### Data for the task
-- ==== Sys2Proof/Tests/Slice0.lean ====
section
/-! SUPPORT. The model's own tests: ill-formed terms, layouts from the manual's figures, one step of each command,
and a witness for the hypotheses of each statement of Obligations.lean. -/

namespace Sys2Proof.Tests

open Sys2Proof Sys2Proof.Machine

set_option maxRecDepth 4000

/-! ### Helpers -/

/-- What is tested of a step that goes on. -/
def goesTo (r : Result) (p : State → Bool) : Bool :=
  match r with
  | .next t => p t
  | .fault _ => false
  | .refused _ => false

/-- The state after reset in a mode, with the trunk line as given. -/
def part (m : Mode) (up : Bool) : State :=
  { State.reset with
    ctl := { State.reset.ctl with mode := m }
    trunk := { State.reset.trunk with lineUp := up } }

/-- A frame to the part itself, from node 9. -/
def frameFrom (o : Origin) (t : PayloadType) : FrameEntry :=
  { origin := o, src := 9, dst := 1, classTag := some 0, ptype := t, level := 5, rule := none, label := 0,
    record := false, len := 0, cells := [], holders := 1 }

/-- A frame with its payload, stored by a traffic allocation. -/
def stored (s : State) (f : FrameEntry) (bytes : List Byte) : EntryNo × State :=
  match s.allocTraffic { f with len := bytes.length } with
  | (some e, t) => (e, t.writePayload e 0 bytes)
  | (none, t) => (0, t)

/-- A command frame in the FIFO. -/
def given (s : State) (bytes : List Byte) (o : Origin := .trunk) : State :=
  (stored s (frameFrom o .command) bytes).2.offerFifo (stored s (frameFrom o .command) bytes).1

/-- A frame in the queue of an enabled level. -/
def queued (s : State) (l : Level) (bytes : List Byte) : State :=
  let r := stored s (frameFrom (.port 0) .data) bytes
  r.2.modLvl l fun v => { v with attrs := { v.attrs with enable := true }, queue := v.queue ++ [r.1] }

/-- A port in a configured mode with its line Up. -/
def withPort (s : State) (p : PortNo) (m : PortMode) : State :=
  s.modPort p fun v => { v with cfg := { v.cfg with mode := m }, lineUp := true }

/-- The payload of the one response queued on level 1 after a step. -/
def response (r : Result) : List Byte :=
  match r with
  | .next t =>
    match (t.lvl 1).queue with
    | [e] => t.payload e
    | _ => []
  | .fault _ => []
  | .refused _ => []

/-- The response to a command given from the trunk with tag 300 to the part in Setup. -/
def answer (i : Instr) (code : Byte) (args : List Byte) : List Byte :=
  response (exec i (given (part .setup false) ([code, 1, 44] ++ args)))

/-- The header of the manual's ReadLevel fragment (11, worked example). -/
def exampleHeader : FragmentHeader :=
  { dst := 1, src := 9, level := 5, position := some .whole, cipher := false, slot := 0, ptype := .command,
    index := 0, sequence := 0, total := 4, len := 4 }

/-- A header of a frame with 2 payload bytes from node 20 to node 30. -/
def shortHeader : StationHeader := { dst := 30, src := 20, cls := 0, typ := 0, len := 2 }

/-- An Active port 1 in the middle of receiving that frame, with source checking off and default Pass to level 7. -/
def receiving : State :=
  match (withPort (part .run false) 1 .active).allocTraffic (stationEntry 1 shortHeader) with
  | (some e, t) => t.modPort 1 fun v => { v with
      cfg := { v.cfg with sourceCheck := false, defaultAction := .pass, defaultLevel := 7 }
      rxActive := true, rx := .storing e shortHeader, activeSince := some 0 }
  | (none, t) => t

/-- The bytes of that frame after its header. -/
def shortBody : List Byte :=
  [65, 66] ++ bytes2 (crc16 (stationHeaderBytes shortHeader ++ [65, 66])).toNat

/-- A frame in the transmitter of port 1, which is in a given mode. -/
def sendingPort (m : PortMode) (bytes : List Byte) : State :=
  let r := stored (withPort (part .run false) 1 m) (frameFrom .trunk .data) bytes
  (r.2.joinEgress 1 r.1 true)

/-! ### Tests -/

theorem test_illFormedTerms :
    (-- illFormed_cells
      ((Instr.fragmentCompletion [1024]).wellFormed || (Instr.spacingDeadlinePasses 2 [0, 1024]).wellFormed ||
        (Instr.trunkLineUp [5000]).wellFormed || (Instr.receiveLineSilent 0 [] [1024]).wellFormed ||
        (Instr.loopbackCompletion 0 [1024]).wellFormed || (Instr.portCellCheckFailure 0 1024).wellFormed) = false) ∧
    (-- illFormed_body
      (Instr.receiveLineSilent 0 (List.replicate 499 0) []).wellFormed = false) ∧
    (-- wellFormed_boundary
      ((Instr.fragmentCompletion [0, 1023]).wellFormed && (Instr.portCellCheckFailure 3 1023).wellFormed &&
        (Instr.receiveLineSilent 0 (List.replicate 498 0) [1023]).wellFormed) = true) := by decide +kernel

### What needs to be done
Each line in the records that carries "none" must be copied out.

### Result below
  { origin := o, src := 9, dst := 1, classTag := some 0, ptype := t, level := 5, rule := none, label := 0,
  | (none, t) => (0, t)
  | (none, t) => t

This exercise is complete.